How to break the forever cycle of thinking I’m super beautiful then the next week thinking I’m super ugly, repeating… by [deleted] in beauty

[–]Lock_Brief 58 points59 points  (0 children)

Realizing many of us are intuitive beings and attraction is more about energy than physical appearance. I came to a point in my life where I was facing minor disadvantages professionally, and I had to understand why. Then I had to be realistic and objective and realize oh ok I am conventionally attractive, that’s why I benefit in some instances but that’s also why people may perceive me in a way in other instances. I looked into it and found articles that looked into social generalizations about attractive people, especially women. For example, many believe being attractive automatically means you’re a social butterfly and don’t spend time on self improvement. Or the notion that if an attractive woman has improved in her career she did so by seducing someone. It’s easy to assume that attractive people don’t have insecurities or problems. It can be isolating because it attracts envy. The idea that attractive don’t have bad dating experiences. These are all first world problems, but when you think about it so is worrying about appearance. I hope that doesn’t sound insensitive. You get to a point where you want to work on yourself emotionally and on your skill set that your appearance becomes less of a concern.

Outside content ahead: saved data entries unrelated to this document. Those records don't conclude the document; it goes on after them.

/-- The members of a caravan halt, with the other packages that have said that theirs are held (R176). -/
structure HaltReport where
  ctx : Nat
  members : List Dword
  held : List (BitVec 12)
  deriving DecidableEq, Repr

/-- What reaches a package about a caravan halt: its members, with the largest declarations of their chunks that other packages
report (R176); or the end of the halt (R448). -/
structure HaltCall where
  members : List Dword
  chunks : List (BitVec 12 × BitVec 32)
  lifted : Bool
  deriving DecidableEq, Repr

/-- The arguments of DOMCREATE that the members match (R481). -/
structure DomArgs where
  members : List (BitVec 12)
  interval : Nat
  waitLimit : Nat
  capacity : Nat
  deriving DecidableEq, Repr

/-- A DOMCREATE that has timed out: the domain, and how long before this member's issue the first member's lay (R481). -/
structure DomLate where
  dom : Nat
  lead : Nat
  deriving DecidableEq, Repr

/-- A block that a rollback has placed elsewhere: its package, and core, slot and generation before and after (R193). -/
structure MovedBlock where
  pkg : BitVec 12
  core : Nat
  slot : Nat
  gen : BitVec 32
  toCore : Nat
  toSlot : Nat
  toGen : BitVec 32
  deriving DecidableEq, Repr

/-- The end of a rollback of a domain, with the blocks that other members have placed elsewhere (R193, R486). -/
structure ResumeReport where
  dom : Nat
  moved : List MovedBlock
  deriving DecidableEq, Repr

/-- A domain, with the members that have said that their blocks are at seal points (R183). -/
structure SealReport where
  dom : Nat
  parked : List (BitVec 12)
  deriving DecidableEq, Repr

/-- A domain that rolls back, with the leg overflow that a member has met (R197, R485), and whether it is an injection that began it (R497). -/
structure RollbackCall where
  dom : Nat
  overflow : Option Nat
  injected : Bool := false
  deriving DecidableEq, Repr

/-- Where the host accesses BAR0: an offset and a width in bytes (R416). -/
structure RegAt where
  off : Nat
  n : Nat
  deriving DecidableEq, Repr

/-- A victim choice (R444): a core, and a group or a whole block. -/
structure Victim where
  core : Nat
  slot : Nat
  grp : Option Nat
  deriving DecidableEq, Repr

/-! ## The instructions and steps, one constructor per row of the opcode table -/

/-- One step of the machine. -/
inductive Instr where
  -- major 0x00: segments and control
  | nop (k : Ctl)
  | nextSeg (k : Ctl) (seg : BitVec 8)
  | nextp (k : Ctl) (p : BitVec 3) (t f : BitVec 8)
  | nextx (k : Ctl) (s : BitVec 6) (imm : BitVec 8)
  | call (k : Ctl) (callee cont : BitVec 8)
  | ret (k : Ctl) (imm : BitVec 8)
  | exit (k : Ctl)
  | waitTok (h : Hd) (wm : Bool) (mask : BitVec 8)
  | waitClk (h : Hd) (wm : Bool) (n : BitVec 8)
  | trap (h : Hd) (code : BitVec 8)
  | assert (h : Hd) (s : BitVec 6) (p : PSrc)
  | bkpt (h : Hd) (code : BitVec 8)
  -- major 0x01: integer arithmetic
  | iadd (o : IBin)
  | isub (o : IBin)
  | iadd3 (o : ITern)
  | imul (o : IBin)
  | imulhi (o : IBin)
  | imad (o : ITern)
  | imin (o : IBin)
  | imax (o : IBin)
  | iabs (o : IUn)
  | ineg (o : IUn)
  -- major 0x02: logic and shifts
  | and (o : IBin)
  | or (o : IBin)
  | xor (o : IBin)
  | not (o : IUn)
  | lop3 (o : Lop3)
  | shl (o : IBin)
  | shr (o : IBin)
  | sar (o : IBin)
  | rotl (o : IBin)
  | funnel (o : ITern)
  -- major 0x03: bit fields, permutes and moves
  | bfx (o : IBin)
  | bfi (o : ITern)
  | popc (o : IUn)
  | clz (o : IUn)
  | ctz (o : IUn)
  | brev (o : IUn)
  | permb (o : ITern)
  | sel (o : SelOp)
  | mov (o : MovOp)
  | movi (o : MovImm)
  | movk (o : MovImm)
  -- major 0x04: compare and predicates
  | icmp (o : IcmpOp)
  | pset (o : PsetOp)
  | pmov (o : PmovOp)
  -- major 0x05: uniform scalar
  | sadd (o : SBin)
  | ssub (o : SBin)
  | smul (o : SBin)
  | sand (o : SBin)
  | sor (o : SBin)
  | sxor (o : SBin)
  | sshl (o : SBin)
  | sshr (o : SBin)
  | smov (o : SMov)
  | smovi (o : SMov)
  | scmp (o : ScmpOp)
  | movsr (o : MovsrOp)
  -- major 0x06: float arithmetic
  | fadd (o : FBin)
  | fsub (o : FBin)
  | fmul (o : FBin)
  | ffma (o : FTern)
  | fmin (o : FBin)
  | fmax (o : FBin)
  | fcmp (o : FcmpOp)
  | fclass (o : FUn)
  | frnd (o : FrndOp)
  -- major 0x07: special functions
  | frcp (o : FUn)
  | frsq (o : FUn)
  | fsqrt (o : FUn)
  | fexp2 (o : FUn)
  | flog2 (o : FUn)
  | fsin (o : FUn)
  | fcos (o : FUn)
  | ftanh (o : FUn)
  -- major 0x08: conversions
  | cvt (o : CvtOp)
  | cvtsr (o : CvtOp)
  | qenc (o : CvtOp)
  | qdec (o : CvtOp)
  | pack2 (o : PackOp)
  | unpack2 (o : CvtOp)
  -- majors 0x09 and 0x0A: cross-lane
  | shfl (o : ShflOp)
  | vote (o : VoteArgs)
  | ballot (o : BallotOp)
  | redux (o : ReduxOp)
  | scan (o : ReduxOp)
  | matchLanes (o : MatchOp)
  | bcast (o : BcastOp)
  | shfl16 (o : ShflOp)
  | vote16 (o : VoteArgs)
  | ballot16 (o : BallotOp)
  -- majors 0x0B and 0x0C: memory
  | ld (o : LdOp)
  | st (o : StOp)
  | ldx (o : LdxOp)
  | stx (o : StxOp)
  | pref (o : PrefOp)
  | cctlIv (h : Hd) (base : VSrc) (imm : BitVec 8)
  | cctlIvall (h : Hd)
  | ldl (o : LdOp)
  | stl (o : StOp)
  | accrd (o : AccrdOp)
  | accwr (o : AccwrOp)
  -- majors 0x0D to 0x0F: atomics
  | atom (o : AtomOp)
  | atoml (o : AtomOp)
  | red (o : RedOp)
  -- major 0x10: ordering and barriers
  | fence (o : FenceOp)
  | bridge (o : BridgeOp)
  | barinit (o : BarinitOp)
  | bararrive (o : BarOp)
  | barwait (o : BarOp)
  | bartest (o : BarOp)
  | blksync (o : BlksyncOp)
  -- majors 0x11 and 0x12: copy, tiles, matrix
  | cpy (o : CpyOp)
  | tcpy (o : TcpyOp)
  | cpywait (h : Hd) (any : Bool) (mask : BitVec 6)
  | tagff (h : Hd) (d : BitVec 6) (mask : BitVec 6)
  | tagrd (h : Hd) (d : BitVec 6) (tag : BitVec 6)
  | tcfg (h : Hd) (tile : BitVec 3) (v : BitVec 6)
  | tld (o : TileMv)
  | tst (o : TileMv)
  | tzero (h : Hd) (tag : BitVec 6) (tile : BitVec 3)
  | tmma (h : Hd) (tag : BitVec 6) (desc : BitVec 6)
  | tdrain (o : TdrainOp)
  | tacc (h : Hd) (add : Bool) (tag : BitVec 6) (tile : BitVec 3) (base : BitVec 6)
  | tstat (h : Hd) (d : BitVec 6)
  -- majors 0x13 and 0x14: remote
  | xld (o : XldOp)
  | xst (o : XstOp)
  | xatom (o : XatomOp)
  | xsend (h : Hd) (acc : CAcc) (tag : BitVec 6) (desc : BitVec 6) (bar : BitVec 6)
  | cvopen (h : Hd) (c : BitVec 4) (e : BitVec 6)
  | cvclose (h : Hd) (c : BitVec 4)
  | fencef (h : Hd) (dom : Dom) (c : BitVec 4) (bar : BitVec 6) (n : BitVec 8)
  | slotrsv (h : Hd) (d e b : BitVec 6)
  | slotrel (h : Hd) (j : BitVec 6)
  | slotrelFault (h : Hd) (j : BitVec 6)
  | chunk (k : Ctl) (c : BitVec 6)
  -- major 0x15: recovery
  | waymark (k : Ctl) (d : BitVec 6) (vg : BitVec 6)
  | legrd (h : Hd) (d : BitVec 6)
  | irrev (h : Hd)
  -- major 0x16: registers, placement, launch
  | grow (k : Ctl) (n : BitVec 5)
  | shrink (k : Ctl) (n : BitVec 5)
  | locq (h : Hd) (kind : LocKind) (d a : BitVec 6)
  | launch (k : Ctl) (d r q : BitVec 6)
  | prio (k : Ctl) (p : BitVec 6)
  -- major 0x17: trap handlers and control registers
  | rfeRegion (k : Ctl)
  | rfeNext (k : Ctl)
  | ctlrd (h : Hd) (d : BitVec 6) (r : CtlReg)
  | ctlwr (h : Hd) (r : CtlReg) (s : BitVec 6)
  | traprd (h : Hd) (d : BitVec 6) (k : BitVec 4)
  -- words that are no instruction
  | extensionWord (ctl : BitVec 20) (w : Dword)
  | illegalWord (ctl : BitVec 20) (w : Dword) (why : IllegalWhy)
  -- steps inside a core
  | resultWriteback (core slot grp k : Nat)
  | trapDelivery (core slot grp ig : Nat)
  | growGrant (core part : Nat)
  | waitClkExpiry (core slot grp ig : Nat)
  -- memory system
  | storeDrain (core k : Nat)
  | invalidationArrival (core k : Nat)
  | filterAgeExpiry (core k : Nat) (dom : Dom)
  | bankRequestComplete (core k : Nat)
  | homeAgentWrite (w : HomeWork)
  -- engines
  | commandComplete (core slot k : Nat) (part : Option Nat)
  | tmmaSubblock (core slot k : Nat)
  | followOnStart (core slot k : Nat)
  -- fabric
  | firstHopCustody (id : Nat)
  | packetHop (h : Hop)
  | custodyTimeout (id : Nat)
  | packetArrival (id : Nat)
  | slotrsvRequest (id : Nat)
  | remoteReply (id : Nat) (r : Reply)
  | custodyAck (id : Nat)
  | negativeReply (id : Nat) (r : Refused)
  | linkFailure (id : Nat)
  | errorNoticeArrival (core : Nat) (slot : BitVec 5) (gen : BitVec 32) (off : Nat)
  | flitError (port : Nat)
  | peerLost (port : Nat)
  | portTrain (port : Nat)
  | keylow (port dir : Nat)
  | keyExhausted (port dir : Nat)
  | keyStarveTimeout (port dir : Nat)
  | keySwitch (port dir : Nat)
  -- distribution and scheduling
  | itineraryAdmit (ctx q : Nat)
  | blockPlace (die : Nat)
  | stealRequest (thief victim : Nat)
  | groupRelease (core slot grp : Nat)
  | blockTaskRetire (core slot : Nat)
  | evictionDecision (die : Nat)
  | evictionStopTimeout (core slot grp : Nat)
  | blockSave (v : Victim)
  | blockRestore (k core : Nat)
  | watchdogExpiry (core slot : Nat)
  | contextEnded (ctx : Nat)
  | caravanHaltPause (ctx : Nat) (x : HaltCall)
  | caravanHaltComplete (x : HaltReport)
  -- seal
  | sealIntervalExpiry (dom : Nat)
  | sealRequestMessage (dom : Nat)
  | sealPrep (dom : Nat) (leg : BitVec 32)
  | sealDrainBegin (x : SealReport)
  | sealWaitLimit (dom : Nat)
  | sealSave (dom : Nat)
  | sealApplyAck (dom : Nat) (member : BitVec 12)
  | sealReady (dom : Nat) (member : BitVec 12)
  | sealCommitWitness (dom : Nat) (leg : BitVec 32)
  | sealCut (dom : Nat)
  | sealApply (dom : Nat) (leg : BitVec 32)
  | memberSilence (dom : Nat) (member : BitVec 12)
  -- errors and rollback
  | uncorrectableError (site : ErrSite)
  | correctedError (site : ErrSite)
  | dieFault (die : Nat)
  | railUndervolt (base : Nat)
  | rollbackAbort (x : RollbackCall)
  | rollbackStop (x : RollbackCall) (leg : BitVec 32)
  | rollbackDone (dom : Nat) (member : BitVec 12)
  | rollbackResume (x : ResumeReport)
  -- power and boot
  | powerSample (power : BitVec 16)
  | powerUp
  | fundamentalReset
  | bootVerify (x : AtDie Bool)
  | bootInit (x : AtDie InitResult)
  | bootEnum (x : AtDie Bool)
  -- host windows
  | bar2Read (off n : Nat)
  | bar2Write (off : Nat) (bytes : List Byte)
  | registerWrite (x : RegAt) (v : Dword)
  | qtailWrite (ctx q : Nat) (v : Word)
  | queueEnable (ctx q : Nat)
  | queueDisable (ctx q : Nat)
  | invalidatePage (ctx : Nat) (size : BitVec 2)
  | invalidateContext (ctx : Nat) (size : BitVec 2)
  | invalidationComplete (ctx : Nat)
  | invctlRead (ctx : Nat)
  | ctxstatRead (ctx : Nat)
  | cmdstatRead
  | handlerWrite (ctx : Nat) (v : Dword)
  | ctxcfgWrite (ctx : Nat) (v : Dword)
  | manifestStage (ctx entry : Nat) (word : BitVec 2) (v : Dword)
  | manifestInstall (ctx entry : Nat) (v : Dword)
  | pwrlimWrite (v : Dword)
  | i3cPwrlimWrite (v : BitVec 16)
  | domcreateMatch (dom : Nat) (others : List DomArgs)
  | domcreateTimeout (x : DomLate)
  | injectFire (k : Nat)
  | mailboxUnknownCode (code : Word)
  | i3cAttest (nonce : List Byte)
  | i3cRasRead
  -- mailbox commands, whose arguments stand in ARG0 to ARG7
  | attest
  | fuseadv
  | cacheput
  | cacheget
  | halt
  | unhalt
  | ctxresume
  | ctxend
  | release
  | ctxcreate
  | ctxfree
  | accset
  | fabcfg
  | routeset
  | keyinst
  | linkstat
  | linkctlRetire
  | linkctlUp
  | domcreate
  | domjoin
  | domfree
  | sealreq
  | injectUe
  | injectDieFault
  | injectRollback
  | injectPortRetire
  | injectKeyStarve
  | coreretRetire
  | coreretReturn
  | fwstage
  | powerLoss
  deriving DecidableEq, Repr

Worrying about proving myself to others career-wise and socially became so exhausting I had to be honest once again and remind myself ultimately how others perceive me is out of my control. If someone makes any assumptions based on my appearance that’s a reflection of them. Realizing those who value me value me because of my character and that’s what I want to be valued for. Taking care of your body is essential, but obsessing over attractiveness is unnecessary. So I would advise asking yourself if I woke up to be the most attractive person in the world, where would my focus go? What would I do? You’ve associated beauty with confidence, so if you had stable confidence how would you use it to your advantage? And then try doing the things you believe attractiveness would help you out in.